▽

/-- A record of the wellhead log, in the place of the oldest once there are 2048, counted on PF vector 1 (R475, R480, R486). [DEDUCED, log 40; DESIGN CHOICE, log 71] -/
def State.logged (s : State) (code : Nat) (detail : Word) : State :=
  let r := (s.dcc, code, detail)
  let n := s.dev.records
  { s with dev := { s.dev with records := n + 1, log := if s.dev.log.length < 2048 then s.dev.log ++ [r] else s.dev.log.set (n % 2048) r } }.pfIrq 1

/-- Codes of log records: the spec names the kinds of R486 and gives no numbers. [DESIGN CHOICE, log 71] -/
def logRefusal : Nat := 0
def logIntegrity : Nat := 1
def logTdisp : Nat := 2
def logFirmware : Nat := 3
def logMigration : Nat := 4

/-! ## HBM lines -/

/-- The world whose region holds an HBM address (R398). -/
def State.regionWorld (s : State) (a : Nat) : Option Nat :=
  s.worlds.findSome? (fun e => if e.2.g.er.any (fun r => r.2.base ≤ a ∧ a < r.2.lim) then some e.1 else none)

/-- The WORLD under which a line is stored now (R399). -/
def State.lineOwner (s : State) (a : Nat) : BitVec 8 :=
  match s.regionWorld a with
  | some w => BitVec.ofNat 8 w
  | none => 0xFF

/-- The lines of n bytes at an address. -/
def linesOf (a n : Nat) : List Nat := if n = 0 then [] else (List.range ((a + n - 1) / 64 - a / 64 + 1)).map (· + a / 64)

/-- A line passes its check: its stored WORLD is the expected one and its tag holds (R399). A line not written since its
owner got it was written as zeros under that owner's keys (R408). [DESIGN CHOICE, log 23] -/
def State.lineOk (s : State) (l : Nat) : Bool :=
  (match SMap.get none s.owner l with | some o => o = s.lineOwner (64 * l) | none => true) && !SMap.get false s.badLines l

/-- The first line of n bytes of HBM that fails its check. -/
def State.badLine (s : State) (a n : Nat) : Option Nat := (linesOf a n).find? (fun l => !s.lineOk l)

/-- n bytes in regions of world w, whose bounds are multiples of 512 KiB, or in the whole of HBM below the reserved range
for no world (R389, R398). -/
def State.hbmGrant (s : State) (w : Option Nat) (a n : Nat) : Bool :=
  match w with
  | some w =>
    decide (s.regionWorld a = some w ∧ s.regionWorld (a + n - 1) = some w) &&
      (List.range ((a + n - 1) / 2 ^ 19 - a / 2 ^ 19)).all (fun i => decide (s.regionWorld ((a / 2 ^ 19 + i + 1) * 2 ^ 19) = some w))
  | none => decide (a + n ≤ Config.hbmReserved)

/-- A word of HBM as walkers read it: until an invalidation covers it, as it stood before it was written (R246). -/
def State.tableWord (s : State) (a : Nat) : Nat :=
  let v := SMap.get (2 ^ 64) s.told (a / 8)
  if v = 2 ^ 64 then s.mem.read a 8 else v

/-- The aligned words of n bytes at an address. -/
def wordsOf (a n : Nat) : List Nat := if n = 0 then [] else (List.range ((a + n - 1) / 8 - a / 8 + 1)).map (· + a / 8)
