-- ==== Sys2Proof/Machine/Flits.lean ====
section
/-! DEFINITION. Transfers between devices as flits (R447): the first hop, the header and its data, and the injection source of a core. -/

namespace Sys2Proof.Machine

/-- The number of a face (R46). -/
def faceNum : Face → Nat
  | .xm => 0
  | .xp => 1
  | .ym => 2
  | .yp => 3
  | .zm => 4
  | .zp => 5
/-- The face of a number. -/
def faceOf : Nat → Face
  | 0 => .xm
  | 1 => .xp
  | 2 => .ym
  | 3 => .yp
  | 4 => .zm
  | _ => .zp

/-- The coordinates of a device (R414). -/
def torus (d : Nat) : Nat × Nat × Nat := (d % 6, d / 6 % 8, d / 48)

/-- The device and the port to which a port connects (R415). -/
def wired (dev port : Nat) : Nat × Nat :=
  let (x, y, z) := torus dev
  let go (a n : Nat) : Nat := if port % 4 < 2 then (a + 1) % n else (a + n - 1) % n
  (match port / 4 with
    | 0 => go x 6 + 6 * y + 48 * z
    | 1 => x + 6 * go y 8 + 48 * z
    | _ => x + 6 * y + 48 * go z 9,
   if port % 4 < 2 then port + 2 else port - 2)

/-- The direction of the first hop to a device: the dimension in which they differ first, the shorter way round. -/
def firstHop (src dst : Nat) : Option Nat :=
  let (x, y, z) := torus src
  let (x', y', z') := torus dst
  let dir (k a b n : Nat) : Nat := if (b + n - a) % n ≤ (a + n - b) % n then k else k + 1
  if x ≠ x' then some (dir 0 x x' 6)
  else if y ≠ y' then some (dir 2 y y' 8)
  else if z ≠ z' then some (dir 4 z z' 9)
  else none

/-- The 32 bytes of a header. -/
def msgHeader (dev gang strand slot op off arg len flags srcDev srcGang srcStrand txn : Nat) : Nat :=
  dev + gang * 2 ^ 16 + strand * 2 ^ 32 + slot * 2 ^ 48 + op * 2 ^ 56 + off * 2 ^ 64 + arg * 2 ^ 112
    + len % 2 ^ 24 * 2 ^ 128 + flags % 2 ^ 8 * 2 ^ 152 + srcDev * 2 ^ 160 + srcGang * 2 ^ 176 + srcStrand * 2 ^ 192 + txn % 2 ^ 48 * 2 ^ 208

/-- The flits of a header with n bytes of data, of a world. [DEDUCED, log 34] -/
def msgFlits (world : BitVec 8) (hdr data n : Nat) : List Flit :=
  let flit (p : Nat) : Flit := ⟨world, false, false, false, false, false, false, 0, 0, 0, BitVec.ofNat 1024 p⟩
  flit (hdr + data % 2 ^ 768 * 2 ^ 256)
    :: (List.range (ceilDiv (n - 96) 128)).map (fun i => flit (data / 2 ^ (768 + 1024 * i) % 2 ^ 1024))

/-- A port of the device. -/
def State.port (s : State) (p : Nat) : Port := SMap.get Port.reset s.ports p
/-- A port replaced. -/
def State.setPort (s : State) (p : Nat) (x : Port) : State := { s with ports := SMap.set Port.reset s.ports p x }

/-- Flits handed to an injection source of a port, for the strand that issued them. -/
def State.injectAt (s : State) (p link who : Nat) (l : List Flit) : State :=
  let x := s.port p
  s.setPort p { x with
    inject := SMap.set [] x.inject link (SMap.get [] x.inject link ++ l.zipIdx.map (fun f => ⟨f.1, who, f.2 = 0⟩)) }

/-- Flits handed to the injection source of a core, at the port of the first hop. -/
def State.inject (s : State) (core dst who : Nat) (l : List Flit) : State :=
  match firstHop s.dev.num.toNat dst with
  | none => s
  | some k => s.injectAt (2 * k + core % 2) core who l

/-- The data bytes that the flits of a transfer carry. [DEDUCED, log 35] -/
def Got.sent (x : Got) : Nat := if x.op = 4 ∨ x.op = 7 ∨ x.op = 8 then 0 else x.len

/-- A transfer to a device as flits of a world. -/
def Got.flits (world : BitVec 8) (dev : Nat) (x : Got) : List Flit :=
  msgFlits world (msgHeader dev x.toGang x.toStrand x.slot x.op x.off x.arg x.len x.flags x.dev x.gang x.strand x.txn) x.data x.sent

/-- The OP under which a halo layer goes to another device: R447 gives none, and this is the first of its reserved values. [DESIGN CHOICE, log 86] -/
def opLAYER : Nat := 12

/-- A layer as a transfer: its data follows the extents, and the header's other fields say the rest. [DESIGN CHOICE, log 86] -/
def gotOfLayer (l : LayerMsg) : Got :=
  { world := l.world.toNat, op := opLAYER, slot := l.g.toNat, toGang := l.gang, toStrand := l.strand
    off := l.step.toNat + faceNum l.face * 2 ^ 32 + l.w % 64 * 2 ^ 35 + l.ew % 8 * 2 ^ 41, arg := if l.revoked then 1 else 0
    len := 8 + l.ex * l.ey * l.ez * l.ew, flags := 0, dev := l.srcDev.toNat, gang := l.srcGang, strand := l.srcStrand, txn := 0
    data := l.ex % 2 ^ 21 + l.ey % 2 ^ 21 * 2 ^ 21 + l.ez % 2 ^ 21 * 2 ^ 42 + l.data * 2 ^ 64 }

/-- The OP under which a slip notice goes back to the source device (R430): R447 gives none. [DESIGN CHOICE, log 86] -/
def opSLIP : Nat := 13

/-- A slip notice to a strand, with the TINFO of its TIMESLIP. [DESIGN CHOICE, log 86] -/
def slipGot (world gang strand srcDev : Nat) (ti : Word) : Got :=
  { world := world, op := opSLIP, slot := 0, toGang := gang, toStrand := strand, off := 0, arg := 0, len := 8, flags := 0, dev := srcDev
    gang := 0, strand := 0, txn := 0, data := ti.toNat }

/-- The layer that a transfer holds. [DESIGN CHOICE, log 86] -/
def layerOfGot (dev : BitVec 9) (g : Got) : LayerMsg :=
  { srcDev := BitVec.ofNat 9 g.dev, srcGang := g.gang, srcStrand := g.strand, dev := dev, gang := g.toGang, strand := g.toStrand
    g := BitVec.ofNat 4 g.slot, face := faceOf (bits g.off 34 32), step := BitVec.ofNat 32 g.off, w := bits g.off 40 35, ew := bits g.off 43 41
    ex := bits g.data 20 0, ey := bits g.data 41 21, ez := bits g.data 62 42, revoked := bit g.arg 0, gen := 0, world := BitVec.ofNat 8 g.world
    ruled := false, data := g.data / 2 ^ 64, due := 0 }

end Sys2Proof.Machine
end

△

(EXERCISE OBJECTIVE):
Starting with the line with "def wired (dev" above and going on through the line with "y + 48 * go", transcribe every line exactly, both ends included, and add nothing.

(RESULT OF THE TASK):
def wired (dev port : Nat) : Nat × Nat :=
  let (x, y, z) := torus dev
  let go (a n : Nat) : Nat := if port % 4 < 2 then (a + 1) % n else (a + n - 1) % n
  (match port / 4 with
    | 0 => go x 6 + 6 * y + 48 * z
    | 1 => x + 6 * go y 8 + 48 * z
    | _ => x + 6 * y + 48 * go z 9,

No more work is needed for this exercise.